Friday, January 14, 2011

Experian warns smartphone users to smarten up

LONDON, UK: Experian has warned smartphone users may be risking the security of their identity if they store sensitive information on their phones and use unsecure Wi-Fi networks to get online. This is according to new research by ProtectMyID, Experian's identity-protection service.

According to this latest research:
- Nearly two thirds (65 percent) of smartphone users send and store e-mails on their phones – even if these include sensitive information such as receipts and credit card details from shopping online.

- More than half (53 percent) of smartphone users access social networking sites from their phones. This could easily reveal key pieces of information like names, dates of birth and other details commonly used as passwords for online banking and other accounts, such as first school or place of birth.

- Nearly one third (29 percent) of smartphone users take advantage of public Wi-Fi hotspots (often found in city centres, used whilst having a break from the shops) which are unsecure and highly vulnerable to electronic eavesdroppers.

- Of these, one in five (19 percent) say they conduct online banking while using public Wi-Fi, risking their accounts, PINs and passwords.

The Home Office found that mobile phone identity fraud, rose by three quarters (74 percent) in the first half of last year* but more than half of the smartphone users who took part in the Protect My ID survey were completely unaware of the problem.

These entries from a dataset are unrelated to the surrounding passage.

-- ==== Sys2Proof/WellFormed.lean ====
section
/-! DEFINITION. Which commands the world can send: the checks that a command's operands lie in the ranges the spec gives
its source. The machine's meanings are total all the same: none of them asks for these checks. -/

namespace Sys2Proof

/-- A thermistor reading lies in the converter's span (R70). -/
def readingInSpan (t : Int) : Bool := decide (Config.spanLow ≤ t ∧ t ≤ Config.spanHigh)

/-- A load-cell reading lies in the converter's span, or is failed (R74). -/
def LoadReading.inSpan : LoadReading → Bool
  | .failed => true
  | .grams g => decide (Config.loadLow ≤ g ∧ g ≤ Config.loadHigh)

/-- The bits that a row of the service link brings: a frame has 32, so an event falls within 32 of them (R160). -/
def bitsInFrame (bits : List Bool) : Bool := decide (1 ≤ bits.length ∧ bits.length ≤ 32)

/-- The command's operands are ones that its source can bring. -/
def WellFormed (c : Instr) : Bool :=
  match c with
  | .resetRelease first => readingInSpan first.plate && readingInSpan first.air && first.load.inSpan
  | .transactionTaken _ x => decide (16 ≤ x.bytes.length ∧ x.extra < 8)
  | .thermistorReport plate air => readingInSpan plate && readingInSpan air
  | .loadCellConversion reading => reading.inSpan
  | .shortTransaction x => decide (x.clocks < 128)
  | .idleFrame bits | .unknownCommandFrame bits | .pokeDataFrame bits | .verifyFrame bits | .watch bits
  | .touched bits | .call bits => bitsInFrame bits
  | .transactionStart _ | .busyTransaction _ | .nop _ | .status _ | .noticeRead _
  | .noticeClear _ | .noticeLevel _ | .accessRead _ | .accessWrite _ | .portReset _ | .rotorRead _ | .draft _
  | .arm _ | .disarm _ | .alter _ | .claimRead _ | .batchRead _ | .batchReserve _ | .batchCommit _
  | .retiredPeek _ | .retiredTake _ | .haltClear _ | .tuningRead _ | .tuningWrite _ | .budgetWrite
  | .arbitrationPass _ | .grant | .yield | .chamberClockIncrement | .runTimeExpiry _ | .deadlineExpiry _
  | .lidSwitchChange _ | .binSwitchChange _ | .latchFeedbackChange _ | .cutoutChange _
  | .disagreementTimerExpiry | .doseSample _ | .grindCredit | .rotorPulse | .rotorAtRest | .startGraceRunsOut
  | .stallDeadlinePassed | .jogPhaseEnd | .probeWindowEnd | .onTimeEnd | .offTimeEnd | .cleanRunTimerExpiry
  | .massBeforeSample | .massAfterSettleStart | .massAfterSettleEnd | .binInsertion | .tareSettleEnd
  | .retirement | .peek _ _ _ _ | .poke _ _ _ _ | .resync => true

end Sys2Proof
end

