/-- Settles O43: each raising is a trip with its hold, and the other changes end with the table as it was. -/
theorem cutoutAndLatchFaultTrip : Obligations.CutoutAndLatchFaultTrip := by
  refine ⟨fun s => ⟨State.cutoutOpens, State.cutoutCloses, fun since h hover hs =>
    ⟨State.latchFaultRaised h hover hs, State.latchFaultStands h hover hs⟩⟩, fun s engaged hsec hs hne h => ?_⟩
  have hx := s.tableStands_withUnit { s.interlock with feedbackEngaged := engaged }
  have hstands : s.TableStands (s.withUnit { s.interlock with feedbackEngaged := engaged }).judgeDisagreement :=
    ⟨hx.claims, hx.ports, hx.arbiter⟩
  obtain ⟨hunit, hclaims, hports⟩ := hstands.conclude rfl hs s
  have hexec := exec_feedback_unsecured hsec hne h
  have hbeyond :=
    (s.withUnit { s.interlock with feedbackEngaged := engaged }).judgeDisagreement.beyondTheTable_conclude s
  generalize (s.withUnit { s.interlock with feedbackEngaged := engaged }).judgeDisagreement.conclude s = t at *
  exact ⟨t, hexec, hunit.trans (s.interlock.judgeDisagreement_feedback engaged s.time), hclaims, hports, hbeyond⟩

end Sys2Proof.Machine
end

section
/-! The lid and bin switches of a chamber that is not secured (R48, R49, R60, R61). -/

namespace Sys2Proof.Machine

/-! ## LID_FORCED at a switch's change (R60) -/

theorem Interlock.forcedBy_eq (u : Interlock) (opened : Bool) : u.forcedBy opened =
    { u with
      active := (u.forcedBy opened).active, causes := (u.forcedBy opened).causes
      firstCause := (u.forcedBy opened).firstCause, haltLatch := (u.forcedBy opened).haltLatch } := by
  unfold Interlock.forcedBy
  split
  · exact u.raised_eq .lidForced
  · rfl

theorem Interlock.forcedBy_latchCommand (u : Interlock) (opened : Bool) :
    (u.forcedBy opened).latchCommand = u.latchCommand := by
  rw [Interlock.forcedBy_eq]

theorem Interlock.forcedBy_disagrees (u : Interlock) (opened : Bool) : (u.forcedBy opened).disagrees = u.disagrees := by
  rw [Interlock.forcedBy_eq]
  rfl

theorem Interlock.forcedBy_active (u : Interlock) (opened : Bool) (c : Cause) : (u.forcedBy opened).active.has c =
    (u.active.has c || (decide (.lidForced = c) && (opened && decide (u.latchCommand = .engage)))) := by
  unfold Interlock.forcedBy
  split
  next h => rw [Interlock.raised_active, h, Bool.and_true]
  next h => rw [Bool.not_eq_true] at h; rw [h, Bool.and_false, Bool.or_false]

/-- A switch that opens under the command ENGAGE raises LID_FORCED (R60). -/
theorem State.judgeForced_raises {x : State} (hk : x.interlock.latchCommand = .engage) :
    x.judgeForced true = x.raise .lidForced := by
  unfold State.judgeForced
  rw [hk]
  rfl

/-- A switch that closes, or that opens under the command RELEASE or with LID_FORCED active, raises nothing (R60). -/
theorem State.judgeForced_stands {x : State} {opened : Bool} (h : opened = false ∨
      x.interlock.latchCommand = .release ∨ x.interlock.active.has .lidForced = true) : x.judgeForced opened = x := by
  unfold State.judgeForced
  split
  next hf =>
    obtain ⟨ho, hk⟩ := (Bool.and_eq_true _ _).mp hf
    rw [decide_eq_true_eq] at hk
    rcases h with h | h | h
    · rw [h] at ho; cases ho
    · rw [h] at hk; cases hk
    · exact State.raise_of_active rfl h
  next => rfl

/-! ## A change of a switch, judged -/

/-- What a switch's change is, without a change of the secured condition: LID_FORCED judged on the new inputs, and after it
something that moves neither the table nor the ports (R49, R60). -/
structure State.SwitchJudged (s : State) (w : Interlock) (closed : Bool) (u : State) : Prop where
  claims : u.claims = ((s.withUnit w).judgeForced (!closed)).claims
  ports : u.ports = ((s.withUnit w).judgeForced (!closed)).ports
  arbiter : u.arbiter = ((s.withUnit w).judgeForced (!closed)).arbiter
  sensors : u.sensors = s.sensors
  tuning : u.tuning = s.tuning
  time : u.time = s.time
  link : u.link = s.link
  causes : u.interlock.causes = (w.forcedBy (!closed)).causes
  firstCause : u.interlock.firstCause = (w.forcedBy (!closed)).firstCause
  haltLatch : u.interlock.haltLatch = (w.forcedBy (!closed)).haltLatch
  latchCommand : u.interlock.latchCommand = w.latchCommand

/-- The inputs have moved, and the rest of the unit is that of the state before. -/
structure Interlock.InputsMoved (u w : Interlock) : Prop where
  latchCommand : w.latchCommand = u.latchCommand
  active : w.active = u.active
  causes : w.causes = u.causes
  firstCause : w.firstCause = u.firstCause
  haltLatch : w.haltLatch = u.haltLatch

/-- A switch that opens under the command ENGAGE raises LID_FORCED unless it is active (R60). -/
abbrev State.Forces (s : State) (closed : Bool) : Prop :=
  closed = false ∧ s.interlock.latchCommand = .engage ∧ s.interlock.active.has .lidForced = false

namespace State.SwitchJudged

variable {s u : State} {w : Interlock} {closed : Bool}

/-- The judged change that forces is a trip with its hold. -/
theorem forced (h : s.SwitchJudged w closed u) (hw : s.interlock.InputsMoved w) (hf : s.Forces closed) (old : State) :
    s.Tripped (u.conclude old) .lidForced ∧ s.HoldTaken (u.conclude old) (fun _ => false) ∧
      (s.Notifies (u.conclude old) fun n q => n = .trip ∨ s.HoldNotice (fun _ => false) n q) ∧
      (u.conclude old).arbiter.requests = s.arbiter.requests ∧ (s.LatchFollows → u.LatchFollows) := by
  obtain ⟨rfl, hk, ha⟩ := hf
  have hkw : w.latchCommand = .engage := hw.latchCommand.trans hk
  have haw : w.active.has .lidForced = false := by rw [hw.active]; exact ha
  obtain ⟨hcauses, hlatch, hfirst⟩ := Interlock.raised_halts haw
  have hforced : w.forcedBy (!false) = w.raised .lidForced := by
    unfold Interlock.forcedBy
    rw [hkw]
    rfl
  have hraised : (s.withUnit w).judgeForced (!false) = _ := State.judgeForced_raises hkw
  have hraise := State.heldBy_raise (s.tableStands_withUnit w) (c := .lidForced) rfl haw
  have klatch : u.interlock.haltLatch = true := by rw [h.haltLatch, hforced, hlatch]
  have hheld : s.HeldBy u fun n _ => n = .trip := hraise.of_eq (h.claims.trans (by rw [hraised]))
    (h.ports.trans (by rw [hraised])) (fun hd => by unfold State.passDue at hd ⊢; rwa [h.arbiter, hraised])
    (by rw [h.arbiter, hraised]) (by rw [h.arbiter, hraised]) (by simp [State.chamberOk, klatch])
  refine ⟨hheld.tripped ?_ klatch ?_ (fun _ => rfl) old, hheld.holdTaken old,
    (hheld.notifies_conclude old).iff fun _ _ => or_comm, hheld.requests_conclude old,
    hheld.latchFollows (h.latchCommand.trans hw.latchCommand)⟩
  · rw [h.causes, hforced, hcauses, hw.causes]
  · rw [h.firstCause, hforced, hfirst, hw.haltLatch, hw.firstCause]

/-- The judged change that forces nothing leaves the table and the halt. -/
theorem unforced (h : s.SwitchJudged w closed u) (hw : s.interlock.InputsMoved w) (hf : closed = true ∨
      s.interlock.latchCommand = .release ∨ s.interlock.active.has .lidForced = true) :
    s.TableStands u ∧ s.HaltStands u := by
  have hstands := State.judgeForced_stands (x := s.withUnit w) (opened := !closed) (by
    rw [Bool.not_eq_false']
    show _ ∨ w.latchCommand = _ ∨ _
    rw [hw.latchCommand, show (s.withUnit w).interlock.active = s.interlock.active from hw.active]
    exact hf)
  have hunit : w.forcedBy (!closed) = w :=
    (State.judgeForced_interlock (s.withUnit w) (!closed)).symm.trans (congrArg State.interlock hstands)
  exact ⟨⟨h.claims.trans (by rw [hstands]; rfl), h.ports.trans (by rw [hstands]; rfl),
    h.arbiter.trans (by rw [hstands]; rfl)⟩, h.causes.trans (by rw [hunit, hw.causes]),
    h.firstCause.trans (by rw [hunit, hw.firstCause]), h.haltLatch.trans (by rw [hunit, hw.haltLatch])⟩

"The personal information on an average smartphone is like gold dust to an ID thief and many of us could be putting this on a plate by using public Wi-Fi networks," said Peter Turner, MD of Experian Interactive. "A criminal can use this information to masquerade as the phone's owner, drain his or her accounts, run up debts in their victim's name and even open new accounts.

"Often, the first people know about it is when they receive a demand for payment for services they haven't used or for an account they have never heard of. We've certainly seen cases where criminals have changed the address of the smartphone, ordered new handsets and run up huge bills."

As many as 10,000 smartphones are also stolen every month, according to Metropolitan Police, so it really makes sense for users to take sensible identity protection precautions to keep their personal information safe.